US 12,437,745 B2
	Wearable electronic device for emitting a masking signal
Clément Laroche, Ballerup (DK); and Rasmus Kongsgaard Olsson, Ballerup (DK)
Assigned to GN AUDIO A/S, Ballerup (DK)
Filed by GN AUDIO A/S, Ballerup (DK)
Filed on Sep. 30, 2020, as Appl. No. 17/038,953.
Claims priority of application No. 19201470 (EP), filed on Oct. 4, 2019.
Prior Publication US 2021/0104222 A1, Apr. 8, 2021
Int. Cl. G10L 25/00 (2013.01); G10L 13/027 (2013.01); G10L 25/78 (2013.01)

CPC G10L 13/027 (2013.01) [G10L 25/78 (2013.01); G10L 2025/786 (2013.01)]

15 Claims

1. A wearable electronic device comprising:

an electro-acoustic input transducer configured to:

pick up an acoustic signal, and

convert the acoustic signal to a microphone signals (x);

a loudspeaker; and

a processor comprising:

a voice activity detector configured to detect voice activity based on processing time-domain waveforms of the microphone signals (x) by:

generating frames comprising frequency-time representations of the waveforms of the microphone signal (x), and

detecting the voice activity only when voice activity is determined to be in a predefined number of consecutive frames;

a machine learning component configured to:

generate a voice activity signal (y), concurrently with the microphone signal (x), by indicating periods of time in which the microphone signal (x) includes signal components that represent detected voice activity and signal components that represent detected voice inactivity; and

wherein the generated voice activity signal (y) is sequentially indicative of at least one voice activity and voice inactivity;

control a volume of a masking signal (m) in response to the generated voice activity signal (y) to be at a first volume when the generated voice activity signal (y) is indicative of voice activity and to be at a second volume when the generated voice activity signal (y) is indicative of voice inactivity; and

supply the masking signal (m) to the loudspeaker.

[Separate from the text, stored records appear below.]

theorem vported_eq (v : Half) (s : State) : olatWritten .relay v (s.event (.vport v)) = vported v s := by
  simp [olatWritten, vported, State.setExp, State.exp, State.event, vportEvents, State.cmdW, State.addrOf, State.seq]

theorem vported_trace (v : Half) (s : State) :
    (vported v s).trace = s.trace ++ vportEvents (s.cmdW .relay) (s.seq .relay) v := rfl

theorem vported_kept (v : Half) (s : State) : (vported v s).kept = s.kept := rfl

theorem vported_olat (v : Half) (s : State) : (vported v s).relay.sh = { s.relay.sh with olat := { a := lowByte v, b := highByte v } } :=
  rfl

theorem vported_dev (v : Half) (s : State) :
    (vported v s).relay.dev = devStore s.relay.dev 0x14 [(lowByte v, true), (highByte v, true)] := rfl

theorem vported_calm {s : State} (h : s.calm) (v : Half) : (vported v s).calm := ⟨h.1, h.2.1, rfl⟩

theorem vported_wf {s : State} (h : Mem.wf devDefault s.relay.dev) (v : Half) : Mem.wf devDefault (vported v s).relay.dev := by
  rw [vported_dev]
  exact devStore_wf h _ _

theorem vported_pins {s : State} (h : Mem.wf devDefault s.relay.dev) (v : Half) : (vported v s).relayPins = v := by
  have e : (vported v s).relayPins = (landed .relay 0x14#8 [lowByte v, highByte v] s).relayPins := relayPins_congr rfl
  rw [e, landed_pins h]

theorem vported_seq (v : Half) (s : State) : (vported v s).seq .relay = s.seq .relay := rfl

theorem vported_cmdW (v : Half) (s : State) : (vported v s).cmdW .relay = s.cmdW .relay := rfl

theorem vported_rest (v : Half) (s : State) :
    (vported v s).selChip = s.selChip ∧ (vported v s).blk = s.blk ∧ (vported v s).lcd = s.lcd
      ∧ (vported v s).dram = s.dram ∧ (vported v s).vport = v ∧ (vported v s).inTxn = false :=
  ⟨rfl, rfl, rfl, rfl, rfl, rfl⟩

theorem steps_vport {vs : VSrc} {v : Half} {s : State} (hv : vs.value s = some v) (hc : s.calm) (hno : s.noFall v)
    (hw : Mem.wf devDefault s.relay.dev) : Steps (vportSteps vs) s (vported v s) :=
  vported_eq v s ▸ steps_olat (x := .relay) (s := s.event (.vport v)) hc (fun _ => hno) hw hc.1 (by simp only [micro, hv])

theorem steps_vport_fall {vs : VSrc} {v : Half} {s : State} {c : Nat} {lc : LcdCmd} (hv : vs.value s = some v) (hc : s.calm)
    (ht : s.cfg.transport = .spiRelay) (hsq : s.seq .relay = true ∨ 8 ≤ s.cfg.params.vportMap.e)
    (hold : s.relayPins.getLsbD s.cfg.params.vportMap.e = true) (hnew : v.getLsbD s.cfg.params.vportMap.e = false)
    (hsel : chipsWhere s.cfg.chips (fun k => v.getLsbD (s.cfg.params.vportMap.cs.getD k 16)) = [c])
    (hd : lcdDecode (v.getLsbD s.cfg.params.vportMap.rs) (v.getLsbD s.cfg.params.vportMap.rw)
      (vpData s.cfg.params.vportMap v) = .ok lc)
    (hw : Mem.wf devDefault s.relay.dev) :
    Steps (vportSteps vs) s { vported v s with lcd := (lcdRespond c lc s).lcd, dram := (lcdRespond c lc s).dram } := by
  have h := steps_olat_fall (s := s.event (.vport v)) (m := .vportBegin vs) (s0 := s) hc ht hsq hold hnew hsel hd hw hc.1
    (by simp only [micro, hv])
  have hr := lcdRespond_target (s := s) (t := s.event (.vport v)) c lc rfl rfl
  rw [hr.1, hr.2, vported_eq] at h
  exact h

/-- The state after E has been pulsed with a write word on the virtual port (R282), in what is needed of it. -/
structure Relayed (c : Nat) (rs : Bool) (b : Byte) (cmd : LcdCmd) (s t : State) : Prop where
  trace : t.trace = s.trace ++
    relayEvents s.cfg.params (s.cmdW .relay) (s.seq .relay) (vp s.cfg.params.vportMap false false rs c b)
  vport : t.vport = vp s.cfg.params.vportMap false false rs c b
  shadows : t.relay.sh = { s.relay.sh with olat :=
    { a := lowByte (vp s.cfg.params.vportMap false false rs c b), b := highByte (vp s.cfg.params.vportMap false false rs c b) } }
  pins : t.relayPins = vp s.cfg.params.vportMap false false rs c b
  wf : Mem.wf devDefault t.relay.dev
  lcd : t.lcd = (lcdRespond c cmd s).lcd
  dram : t.dram = (lcdRespond c cmd s).dram
  calm : t.calm
  inTxn : t.inTxn = false
  selChip : t.selChip = s.selChip
  blk : t.blk = s.blk
  kept : t.kept = s.kept

/-- A pulse of E over a word whose values do not change meanwhile: the chip selected acts on the word. -/
theorem steps_strobe {c : Nat} {rs : Bool} {b : Byte} {vs : Bool → VSrc} {cmd : LcdCmd} {s : State} (hc : s.calm)
    (ht : s.cfg.transport = .spiRelay) (hsq : s.seq .relay = true ∨ 8 ≤ s.cfg.params.vportMap.e)
    (hlow : s.relayPins.getLsbD s.cfg.params.vportMap.e = false) (hm : Distinct s.cfg.params.vportMap)
    (hcs : s.cfg.chips ≤ s.cfg.params.vportMap.cs.length) (hw : Mem.wf devDefault s.relay.dev)
    (hval : ∀ (u : State) (e : Bool), u.selChip = s.selChip → u.blk = s.blk → u.cfg = s.cfg →
      (vs e).value u = some (vp s.cfg.params.vportMap e false rs c b))
    (hcc : c < s.cfg.chips) (hd : lcdDecode rs false b = .ok cmd) :
    ∃ t, Steps (strobeSteps s.cfg.params.vportStrobe vs) s t ∧ Relayed c rs b cmd s t := by
  obtain ⟨m, hmm⟩ : ∃ m, m = s.cfg.params.vportMap := ⟨_, rfl⟩
  rw [← hmm] at hsq hlow hm hcs hval
  obtain ⟨v0, h0⟩ : ∃ v0, v0 = vp m false false rs c b := ⟨_, rfl⟩
  obtain ⟨v1, h1⟩ : ∃ v1, v1 = vp m true false rs c b := ⟨_, rfl⟩
  have hv1 : v1 = v0 ||| 1#16 <<< m.e := by rw [h1, h0, vp_setE]
  have e0 : v0.getLsbD m.e = false := h0 ▸ vp_e hm _ _ _ _ _
  have e1 : v1.getLsbD m.e = true := h1 ▸ vp_e hm _ _ _ _ _
  -- the last two writes, from a state that differs from `s` as a virtual-port write leaves it
  have tail : ∀ u : State, u.calm → Mem.wf devDefault u.relay.dev → u.relayPins.getLsbD m.e = false → u.kept = s.kept →
      u.selChip = s.selChip → u.blk = s.blk → u.seq .relay = s.seq .relay → u.lcd = s.lcd → u.dram = s.dram →
      u.cmdW .relay = s.cmdW .relay → { u.relay.sh with olat := s.relay.sh.olat } = s.relay.sh →
      ∃ t, Steps (vportSteps (vs true) ++ vportSteps (vs false)) u t
        ∧ t.trace = u.trace ++ (vportEvents (s.cmdW .relay) (s.seq .relay) v1 ++ vportEvents (s.cmdW .relay) (s.seq .relay) v0)
        ∧ t.vport = v0 ∧ t.relay.sh = { s.relay.sh with olat := { a := lowByte v0, b := highByte v0 } } ∧ t.relayPins = v0
        ∧ Mem.wf devDefault t.relay.dev ∧ t.lcd = (lcdRespond c cmd s).lcd ∧ t.dram = (lcdRespond c cmd s).dram ∧ t.calm
        ∧ t.inTxn = false ∧ t.selChip = s.selChip ∧ t.blk = s.blk ∧ t.kept = s.kept := by
    intro u hcu hwu hlu hku hsu hbu hqu hlcd hdram hcmd hsh
    have hcfg : u.cfg = s.cfg := congrArg (·.1) hku
    have s1 := steps_vport (s := u) (v := v1) (vs := vs true) (h1 ▸ hval u true hsu hbu hcfg) hcu
      (fun _ he => by rw [hcfg, ← hmm, hlu] at he; cases he) hwu
    have hcfg' : (vported v1 u).cfg = s.cfg := (congrArg (·.1) (vported_kept v1 u)).trans hcfg
    have hr := lcdRespond_target (s := s) (t := vported v1 u) c cmd hlcd hdram
    have s2 := steps_vport_fall (s := vported v1 u) (v := v0) (vs := vs false) (c := c) (lc := cmd)
      (h0 ▸ hval (vported v1 u) false hsu hbu hcfg') (vported_calm hcu v1) (hcfg' ▸ ht)
      (by rw [vported_seq, hqu, hcfg', ← hmm]; exact hsq)
      (by rw [vported_pins hwu, hcfg', ← hmm]; exact e1)
      (by rw [hcfg', ← hmm]; exact e0)
      (by
        rw [hcfg', ← hmm]
        exact chipsWhere_one hcc fun k hk => by
          rw [h0, vp_cs hm _ _ _ _ (by omega) (by omega)])
      (by
        rw [hcfg', ← hmm, h0, vp_rs hm, vp_rw hm, vpData_vp hm]
        exact hd)
      (vported_wf hwu v1)
    rw [hr.1, hr.2] at s2
    refine ⟨_, s1.append s2, ?_, rfl, ?_, ?_, ?_, rfl, rfl, vported_calm (vported_calm hcu v1) v0, rfl, hsu, hbu, hku⟩
    · show (vported v0 (vported v1 u)).trace = _
      rw [vported_trace, vported_trace, vported_cmdW, vported_seq, hqu, hcmd, List.append_assoc]
    · show (vported v0 (vported v1 u)).relay.sh = _
      rw [vported_olat, vported_olat, ← hsh]
    · show (vported v0 (vported v1 u)).relayPins = _
      exact vported_pins (vported_wf hwu v1) v0
    · show Mem.wf devDefault (vported v0 (vported v1 u)).relay.dev
      exact vported_wf (vported_wf hwu v1) v0
  cases hst : s.cfg.params.vportStrobe
  · have s0 := steps_vport (s := s) (v := v0) (vs := vs false) (h0 ▸ hval s false rfl rfl rfl) hc
      (fun _ he => by rw [← hmm, hlow] at he; cases he) hw
    obtain ⟨t, g1, g2, g3, g4, g5, g6, g7, g8, g9, g10, g11, g12, g13⟩ := tail (vported v0 s) (vported_calm hc v0) (vported_wf hw v0)
      (by rw [vported_pins hw]; exact e0) rfl rfl rfl rfl rfl rfl rfl rfl
    refine ⟨t, ?_, ⟨?_, ?_, ?_, ?_, g6, g7, g8, g9, g10, g11, g12, g13⟩⟩
    · have := s0.append g1
      rw [← List.append_assoc] at this
      exact this
    · rw [g2, vported_trace]
      simp only [relayEvents, hst, ← hmm, ← h0, hv1, List.append_assoc]
    · rw [g3, h0, hmm]
    · rw [g4, h0, hmm]
    · rw [g5, h0, hmm]
  · obtain ⟨t, g1, g2, g3, g4, g5, g6, g7, g8, g9, g10, g11, g12, g13⟩ := tail s hc hw hlow rfl rfl rfl rfl rfl rfl rfl rfl
    refine ⟨t, g1, ⟨?_, ?_, ?_, ?_, g6, g7, g8, g9, g10, g11, g12, g13⟩⟩
    · rw [g2]
      simp only [relayEvents, hst, ← hmm, ← h0, hv1]
    · rw [g3, h0, hmm]
    · rw [g4, h0, hmm]
    · rw [g5, h0, hmm]

theorem steps_relay {c : Nat} {rs : Bool} {src : Src} {cmd : LcdCmd} {s : State} (hc : s.calm)
    (ht : s.cfg.transport = .spiRelay) (hsq : s.seq .relay = true ∨ 8 ≤ s.cfg.params.vportMap.e)
    (hlow : s.relayPins.getLsbD s.cfg.params.vportMap.e = false) (hm : Distinct s.cfg.params.vportMap)
    (hcs : s.cfg.chips ≤ s.cfg.params.vportMap.cs.length) (hw : Mem.wf devDefault s.relay.dev)
    (hsel : s.selChip = some c) (hcc : c < s.cfg.chips) (hd : lcdDecode rs false (src.value s) = .ok cmd) :
    ∃ t, Steps (relaySteps s.cfg.params.vportStrobe rs src) s t ∧ Relayed c rs (src.value s) cmd s t :=
  steps_strobe hc ht hsq hlow hm hcs hw (fun u e h1 h2 h3 => by
    have : src.value u = src.value s := by cases src <;> simp [Src.value, h2]
    simp only [VSrc.value, h1, hsel, h3, this, Option.map_some]) hcc hd

/-! ## The relay as a carrier of LCD writes -/

/-- What the writes leave. -/
structure RelayWrote (ws : List Write) (s t : State) : Prop where
  acted : Acted ws s t
  trace : t.trace = s.trace ++ s.relayWriteEvents ws
  cfg : t.cfg = s.cfg
  seq : t.seq .relay = s.seq .relay

theorem RelayWrote.append {ws ws' : List Write} {s t u : State} (h : RelayWrote ws s t) (h' : RelayWrote ws' t u) :
    RelayWrote (ws ++ ws') s u where
  acted := h.acted.append h'.acted
  trace := by
    have : t.relayWriteEvents ws' = s.relayWriteEvents ws' := by
      simp only [State.relayWriteEvents, h.cfg, h.seq, State.cmdW, State.addrOf]
    rw [h'.trace, h.trace, this, List.append_assoc]
    simp only [State.relayWriteEvents, List.flatMap_append]
  cfg := h'.cfg.trans h.cfg
  seq := h'.seq.trans h.seq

11. A signal processing method at a wearable electronic device comprising:

an electro-acoustic input transducer arranged to pick up an acoustic signal and convert the acoustic signal to a microphone signal (x); a loudspeaker; and

a processor comprising a machine learning component that is configured to:

control a volume of a masking signal (m);

supply a masking signal (m) to the loudspeaker;

detect voice activity based on processing at least of time-domain waveforms of the microphone signal (x) that includes:

generating frames comprising frequency-time representations of the waveforms of the microphone signal (x), and

determining the voice activity only when voice activity is determined to be in a predefined number of consecutive frames; and

generate a voice activity signal (y) which is, concurrently with the microphone signal, sequentially indicative of one or more of voice activity and voice in-activity; and

control the volume of the masking signal (m) in accordance with a sound pressure level of the acoustic signal when supplying the masking signal (m) to the loudspeaker at a first volume at times when the voice activity signal (y) is indicative of voice activity and at a second volume at times when the voice activity signal (y) is indicative of voice in-activity.